Stored data entries
===============

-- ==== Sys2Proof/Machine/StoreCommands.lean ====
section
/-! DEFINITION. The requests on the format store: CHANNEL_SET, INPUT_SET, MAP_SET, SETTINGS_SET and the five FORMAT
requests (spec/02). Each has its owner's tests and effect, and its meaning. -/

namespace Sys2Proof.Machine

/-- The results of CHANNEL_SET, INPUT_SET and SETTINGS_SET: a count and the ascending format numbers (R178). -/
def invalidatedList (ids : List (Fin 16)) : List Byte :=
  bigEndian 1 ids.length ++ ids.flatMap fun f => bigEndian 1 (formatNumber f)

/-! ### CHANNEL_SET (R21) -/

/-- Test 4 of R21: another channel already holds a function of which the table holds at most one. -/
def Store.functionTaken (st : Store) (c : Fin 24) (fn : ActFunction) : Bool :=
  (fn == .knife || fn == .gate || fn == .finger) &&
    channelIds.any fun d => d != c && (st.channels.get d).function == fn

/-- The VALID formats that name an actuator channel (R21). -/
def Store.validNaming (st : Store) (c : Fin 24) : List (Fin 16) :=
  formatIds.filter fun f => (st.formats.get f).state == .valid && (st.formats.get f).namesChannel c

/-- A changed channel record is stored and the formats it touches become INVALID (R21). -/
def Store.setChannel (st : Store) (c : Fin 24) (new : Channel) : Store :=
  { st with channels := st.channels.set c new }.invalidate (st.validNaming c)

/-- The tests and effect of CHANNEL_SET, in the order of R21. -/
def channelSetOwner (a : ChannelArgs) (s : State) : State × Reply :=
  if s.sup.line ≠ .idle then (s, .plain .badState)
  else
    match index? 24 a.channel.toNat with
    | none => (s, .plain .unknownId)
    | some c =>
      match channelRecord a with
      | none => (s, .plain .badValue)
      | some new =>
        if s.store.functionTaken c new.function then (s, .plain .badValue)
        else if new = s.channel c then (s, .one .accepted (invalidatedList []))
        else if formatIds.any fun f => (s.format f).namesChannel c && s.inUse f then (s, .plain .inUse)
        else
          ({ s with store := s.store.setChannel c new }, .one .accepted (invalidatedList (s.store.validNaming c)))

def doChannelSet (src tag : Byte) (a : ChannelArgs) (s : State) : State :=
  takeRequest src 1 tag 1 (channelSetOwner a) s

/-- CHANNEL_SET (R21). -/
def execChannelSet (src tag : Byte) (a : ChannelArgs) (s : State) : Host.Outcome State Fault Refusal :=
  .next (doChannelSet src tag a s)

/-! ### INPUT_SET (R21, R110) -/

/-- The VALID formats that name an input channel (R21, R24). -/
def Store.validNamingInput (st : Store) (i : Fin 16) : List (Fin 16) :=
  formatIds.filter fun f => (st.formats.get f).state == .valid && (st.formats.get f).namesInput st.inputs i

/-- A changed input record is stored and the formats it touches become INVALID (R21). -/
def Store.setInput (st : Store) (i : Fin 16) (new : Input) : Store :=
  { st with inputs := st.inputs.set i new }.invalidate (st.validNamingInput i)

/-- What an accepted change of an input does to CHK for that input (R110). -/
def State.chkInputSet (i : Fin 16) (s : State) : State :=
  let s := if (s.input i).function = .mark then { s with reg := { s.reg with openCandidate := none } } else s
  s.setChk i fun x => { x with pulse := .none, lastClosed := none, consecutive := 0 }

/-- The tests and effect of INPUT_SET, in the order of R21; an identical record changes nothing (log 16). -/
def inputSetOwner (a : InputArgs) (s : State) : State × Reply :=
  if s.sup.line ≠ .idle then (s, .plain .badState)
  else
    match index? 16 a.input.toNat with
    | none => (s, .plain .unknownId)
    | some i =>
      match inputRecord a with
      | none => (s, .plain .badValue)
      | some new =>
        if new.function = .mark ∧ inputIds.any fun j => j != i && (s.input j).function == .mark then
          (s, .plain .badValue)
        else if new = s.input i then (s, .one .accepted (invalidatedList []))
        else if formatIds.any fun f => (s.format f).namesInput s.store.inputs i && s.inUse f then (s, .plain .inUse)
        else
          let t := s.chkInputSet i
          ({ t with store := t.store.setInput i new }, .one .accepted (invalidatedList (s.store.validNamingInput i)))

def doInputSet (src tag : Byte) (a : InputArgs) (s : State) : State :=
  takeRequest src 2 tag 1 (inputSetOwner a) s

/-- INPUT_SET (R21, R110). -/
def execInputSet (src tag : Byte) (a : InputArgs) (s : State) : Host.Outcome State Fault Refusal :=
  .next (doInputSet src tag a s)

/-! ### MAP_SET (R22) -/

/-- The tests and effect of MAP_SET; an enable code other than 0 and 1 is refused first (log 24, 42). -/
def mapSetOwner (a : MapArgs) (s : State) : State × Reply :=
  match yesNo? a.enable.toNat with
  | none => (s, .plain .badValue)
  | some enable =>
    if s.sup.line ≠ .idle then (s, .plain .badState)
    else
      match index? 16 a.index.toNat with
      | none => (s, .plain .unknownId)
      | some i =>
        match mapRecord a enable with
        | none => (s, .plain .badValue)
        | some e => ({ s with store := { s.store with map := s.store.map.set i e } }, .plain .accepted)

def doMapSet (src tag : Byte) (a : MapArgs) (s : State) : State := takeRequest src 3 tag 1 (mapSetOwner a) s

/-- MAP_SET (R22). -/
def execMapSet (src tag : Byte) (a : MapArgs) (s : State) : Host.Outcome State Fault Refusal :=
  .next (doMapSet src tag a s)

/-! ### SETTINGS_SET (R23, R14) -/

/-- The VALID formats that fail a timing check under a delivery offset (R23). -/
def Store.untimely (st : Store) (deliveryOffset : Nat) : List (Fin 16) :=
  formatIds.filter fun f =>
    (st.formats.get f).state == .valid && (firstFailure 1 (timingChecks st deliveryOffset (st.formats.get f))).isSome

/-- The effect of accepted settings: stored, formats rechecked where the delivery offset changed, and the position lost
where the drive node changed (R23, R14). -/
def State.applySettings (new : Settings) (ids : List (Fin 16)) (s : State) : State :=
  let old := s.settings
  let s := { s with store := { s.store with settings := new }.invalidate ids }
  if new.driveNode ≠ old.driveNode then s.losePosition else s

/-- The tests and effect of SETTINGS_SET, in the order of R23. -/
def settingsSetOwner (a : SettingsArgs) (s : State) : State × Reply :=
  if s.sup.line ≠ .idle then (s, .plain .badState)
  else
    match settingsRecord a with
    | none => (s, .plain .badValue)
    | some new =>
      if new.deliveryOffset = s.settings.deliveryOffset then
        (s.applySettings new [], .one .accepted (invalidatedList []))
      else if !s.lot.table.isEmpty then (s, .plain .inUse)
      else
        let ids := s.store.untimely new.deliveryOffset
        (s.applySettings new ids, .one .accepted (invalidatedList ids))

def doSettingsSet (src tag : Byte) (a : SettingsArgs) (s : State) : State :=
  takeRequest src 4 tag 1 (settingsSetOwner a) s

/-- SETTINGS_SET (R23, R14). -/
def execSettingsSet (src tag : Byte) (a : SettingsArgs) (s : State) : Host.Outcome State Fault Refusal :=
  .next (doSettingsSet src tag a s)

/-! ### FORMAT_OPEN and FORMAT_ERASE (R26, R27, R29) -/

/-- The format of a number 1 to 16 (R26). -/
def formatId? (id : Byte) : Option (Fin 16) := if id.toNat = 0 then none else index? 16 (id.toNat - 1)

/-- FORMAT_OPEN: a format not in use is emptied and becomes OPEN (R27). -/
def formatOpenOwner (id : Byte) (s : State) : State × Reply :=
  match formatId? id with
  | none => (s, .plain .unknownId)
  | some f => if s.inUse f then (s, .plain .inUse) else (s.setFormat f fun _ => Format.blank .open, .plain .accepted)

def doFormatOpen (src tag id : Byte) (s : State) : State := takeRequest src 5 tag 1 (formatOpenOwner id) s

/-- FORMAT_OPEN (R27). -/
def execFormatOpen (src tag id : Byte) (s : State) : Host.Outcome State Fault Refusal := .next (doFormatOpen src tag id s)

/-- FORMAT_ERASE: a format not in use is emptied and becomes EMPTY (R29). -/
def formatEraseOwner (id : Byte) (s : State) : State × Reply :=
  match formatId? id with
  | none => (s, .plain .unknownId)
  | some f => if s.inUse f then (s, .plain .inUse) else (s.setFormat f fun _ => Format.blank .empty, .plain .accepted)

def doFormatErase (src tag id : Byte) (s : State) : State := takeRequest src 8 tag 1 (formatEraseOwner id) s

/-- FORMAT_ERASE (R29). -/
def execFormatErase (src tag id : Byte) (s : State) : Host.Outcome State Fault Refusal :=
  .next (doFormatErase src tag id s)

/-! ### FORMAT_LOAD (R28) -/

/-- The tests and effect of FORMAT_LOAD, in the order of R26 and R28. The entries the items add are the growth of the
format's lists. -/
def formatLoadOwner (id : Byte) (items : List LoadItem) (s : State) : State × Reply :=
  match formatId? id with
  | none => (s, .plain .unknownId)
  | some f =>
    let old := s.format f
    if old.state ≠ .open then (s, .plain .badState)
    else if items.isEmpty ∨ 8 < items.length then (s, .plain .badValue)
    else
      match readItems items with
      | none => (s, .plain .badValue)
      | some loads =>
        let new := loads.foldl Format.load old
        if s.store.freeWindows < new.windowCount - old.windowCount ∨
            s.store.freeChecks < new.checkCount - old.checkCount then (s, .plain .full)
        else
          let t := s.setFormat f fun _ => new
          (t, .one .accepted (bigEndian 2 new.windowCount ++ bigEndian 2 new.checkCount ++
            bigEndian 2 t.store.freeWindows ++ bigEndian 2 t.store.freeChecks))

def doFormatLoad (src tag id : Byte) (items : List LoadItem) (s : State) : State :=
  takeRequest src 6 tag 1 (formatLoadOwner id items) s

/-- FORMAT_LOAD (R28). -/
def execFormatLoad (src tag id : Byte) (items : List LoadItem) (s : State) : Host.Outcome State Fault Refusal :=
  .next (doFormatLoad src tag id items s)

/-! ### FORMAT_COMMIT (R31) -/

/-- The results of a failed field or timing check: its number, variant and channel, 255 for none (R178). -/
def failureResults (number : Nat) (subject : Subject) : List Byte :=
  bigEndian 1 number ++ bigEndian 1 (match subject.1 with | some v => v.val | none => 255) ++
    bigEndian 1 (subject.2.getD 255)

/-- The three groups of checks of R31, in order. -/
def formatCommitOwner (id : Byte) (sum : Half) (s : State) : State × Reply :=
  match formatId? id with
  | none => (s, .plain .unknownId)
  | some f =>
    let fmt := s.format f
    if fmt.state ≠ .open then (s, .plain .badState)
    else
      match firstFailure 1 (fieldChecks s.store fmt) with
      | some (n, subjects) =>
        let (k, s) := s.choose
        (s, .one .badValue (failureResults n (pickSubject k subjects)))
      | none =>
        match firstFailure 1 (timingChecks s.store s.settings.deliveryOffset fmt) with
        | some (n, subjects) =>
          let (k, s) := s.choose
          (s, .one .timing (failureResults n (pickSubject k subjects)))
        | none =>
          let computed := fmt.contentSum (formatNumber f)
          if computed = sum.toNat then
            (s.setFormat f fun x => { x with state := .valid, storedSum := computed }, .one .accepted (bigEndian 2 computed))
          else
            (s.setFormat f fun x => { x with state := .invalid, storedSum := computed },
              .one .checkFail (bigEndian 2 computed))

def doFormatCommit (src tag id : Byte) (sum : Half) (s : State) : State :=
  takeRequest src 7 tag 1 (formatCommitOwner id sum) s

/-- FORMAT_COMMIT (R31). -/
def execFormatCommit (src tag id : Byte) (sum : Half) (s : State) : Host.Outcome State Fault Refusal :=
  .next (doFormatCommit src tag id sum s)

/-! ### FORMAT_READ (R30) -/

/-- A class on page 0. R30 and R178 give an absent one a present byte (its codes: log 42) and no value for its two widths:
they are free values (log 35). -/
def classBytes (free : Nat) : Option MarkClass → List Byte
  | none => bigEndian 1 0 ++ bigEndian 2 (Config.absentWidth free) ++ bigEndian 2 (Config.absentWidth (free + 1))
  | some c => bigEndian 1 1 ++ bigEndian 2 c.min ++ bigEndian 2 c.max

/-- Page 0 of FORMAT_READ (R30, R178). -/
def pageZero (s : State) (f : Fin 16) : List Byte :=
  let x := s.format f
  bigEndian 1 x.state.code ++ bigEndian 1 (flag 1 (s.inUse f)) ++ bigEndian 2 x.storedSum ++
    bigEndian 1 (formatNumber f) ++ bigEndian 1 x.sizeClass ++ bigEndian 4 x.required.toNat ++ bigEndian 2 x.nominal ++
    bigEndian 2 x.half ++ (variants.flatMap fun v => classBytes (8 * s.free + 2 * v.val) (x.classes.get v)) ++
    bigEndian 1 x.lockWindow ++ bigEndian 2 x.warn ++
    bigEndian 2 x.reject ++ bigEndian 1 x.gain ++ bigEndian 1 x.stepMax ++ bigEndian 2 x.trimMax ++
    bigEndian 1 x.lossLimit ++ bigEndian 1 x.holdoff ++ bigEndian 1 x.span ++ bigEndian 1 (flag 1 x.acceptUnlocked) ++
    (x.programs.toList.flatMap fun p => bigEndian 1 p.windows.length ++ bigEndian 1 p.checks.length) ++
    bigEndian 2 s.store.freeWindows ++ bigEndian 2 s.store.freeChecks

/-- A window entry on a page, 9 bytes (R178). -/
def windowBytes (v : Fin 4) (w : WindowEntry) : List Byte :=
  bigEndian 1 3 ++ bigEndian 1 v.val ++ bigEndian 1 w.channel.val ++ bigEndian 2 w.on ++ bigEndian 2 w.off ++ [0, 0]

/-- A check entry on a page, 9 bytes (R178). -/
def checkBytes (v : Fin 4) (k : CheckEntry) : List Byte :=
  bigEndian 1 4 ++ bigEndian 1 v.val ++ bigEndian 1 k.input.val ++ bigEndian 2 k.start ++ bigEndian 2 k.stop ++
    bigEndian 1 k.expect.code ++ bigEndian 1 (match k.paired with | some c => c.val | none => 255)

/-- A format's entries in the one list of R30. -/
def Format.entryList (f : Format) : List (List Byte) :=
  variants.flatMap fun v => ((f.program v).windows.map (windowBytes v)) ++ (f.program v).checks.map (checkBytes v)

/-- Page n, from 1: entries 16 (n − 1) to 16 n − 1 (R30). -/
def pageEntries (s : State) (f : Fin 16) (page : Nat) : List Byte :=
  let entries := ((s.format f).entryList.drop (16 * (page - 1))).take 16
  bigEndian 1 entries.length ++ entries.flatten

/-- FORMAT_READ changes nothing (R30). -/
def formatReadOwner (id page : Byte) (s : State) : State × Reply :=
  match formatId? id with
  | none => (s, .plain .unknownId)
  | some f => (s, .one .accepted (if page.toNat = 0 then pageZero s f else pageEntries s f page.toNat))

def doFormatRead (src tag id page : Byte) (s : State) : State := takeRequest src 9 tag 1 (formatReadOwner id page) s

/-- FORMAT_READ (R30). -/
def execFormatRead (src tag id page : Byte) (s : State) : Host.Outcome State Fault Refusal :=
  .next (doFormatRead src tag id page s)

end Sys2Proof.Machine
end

===============

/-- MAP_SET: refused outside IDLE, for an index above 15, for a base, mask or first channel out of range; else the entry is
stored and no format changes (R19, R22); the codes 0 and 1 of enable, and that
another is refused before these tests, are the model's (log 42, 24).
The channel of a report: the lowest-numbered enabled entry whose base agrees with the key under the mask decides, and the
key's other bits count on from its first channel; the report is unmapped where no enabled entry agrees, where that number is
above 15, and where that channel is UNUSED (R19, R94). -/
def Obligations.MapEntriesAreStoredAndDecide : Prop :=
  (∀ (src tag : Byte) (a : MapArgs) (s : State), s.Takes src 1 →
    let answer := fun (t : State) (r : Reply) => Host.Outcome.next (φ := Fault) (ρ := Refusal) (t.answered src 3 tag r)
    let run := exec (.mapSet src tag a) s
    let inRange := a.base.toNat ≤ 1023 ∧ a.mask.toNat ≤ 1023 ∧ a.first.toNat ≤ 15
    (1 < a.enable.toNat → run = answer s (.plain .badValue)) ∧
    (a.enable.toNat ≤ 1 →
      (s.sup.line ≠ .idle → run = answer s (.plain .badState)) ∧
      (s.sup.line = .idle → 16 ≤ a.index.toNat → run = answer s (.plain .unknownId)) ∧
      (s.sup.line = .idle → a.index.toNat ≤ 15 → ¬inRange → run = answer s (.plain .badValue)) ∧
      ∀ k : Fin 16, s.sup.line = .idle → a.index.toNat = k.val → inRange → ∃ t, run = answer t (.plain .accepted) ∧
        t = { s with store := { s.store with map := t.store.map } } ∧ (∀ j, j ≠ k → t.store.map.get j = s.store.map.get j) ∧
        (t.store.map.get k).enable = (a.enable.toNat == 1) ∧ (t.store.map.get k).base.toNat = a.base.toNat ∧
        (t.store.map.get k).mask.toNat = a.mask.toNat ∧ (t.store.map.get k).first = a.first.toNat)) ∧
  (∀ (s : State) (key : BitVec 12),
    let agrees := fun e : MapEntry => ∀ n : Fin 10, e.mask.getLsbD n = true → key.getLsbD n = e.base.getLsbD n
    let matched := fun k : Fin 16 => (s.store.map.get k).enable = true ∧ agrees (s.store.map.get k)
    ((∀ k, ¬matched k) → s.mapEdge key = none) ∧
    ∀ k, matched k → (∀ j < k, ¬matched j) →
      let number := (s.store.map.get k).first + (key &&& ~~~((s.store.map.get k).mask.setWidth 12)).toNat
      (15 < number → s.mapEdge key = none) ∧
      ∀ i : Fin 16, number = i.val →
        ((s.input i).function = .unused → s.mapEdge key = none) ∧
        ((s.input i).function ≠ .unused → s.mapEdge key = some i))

===============

Of the entries above, repeat exactly the lines from the line with "else if items.isEmpty" through the line with "FORMAT_LOAD (R28). -/", both of them included.

    else if items.isEmpty ∨ 8 < items.length then (s, .plain .badValue)
    else
      match readItems items with
      | none => (s, .plain .badValue)
      | some loads =>
        let new := loads.foldl Format.load old
        if s.store.freeWindows < new.windowCount - old.windowCount ∨
            s.store.freeChecks < new.checkCount - old.checkCount then (s, .plain .full)
        else
          let t := s.setFormat f fun _ => new
          (t, .one .accepted (bigEndian 2 new.windowCount ++ bigEndian 2 new.checkCount ++
            bigEndian 2 t.store.freeWindows ++ bigEndian 2 t.store.freeChecks))

def doFormatLoad (src tag id : Byte) (items : List LoadItem) (s : State) : State :=
  takeRequest src 6 tag 1 (formatLoadOwner id items) s

/-- FORMAT_LOAD (R28). -/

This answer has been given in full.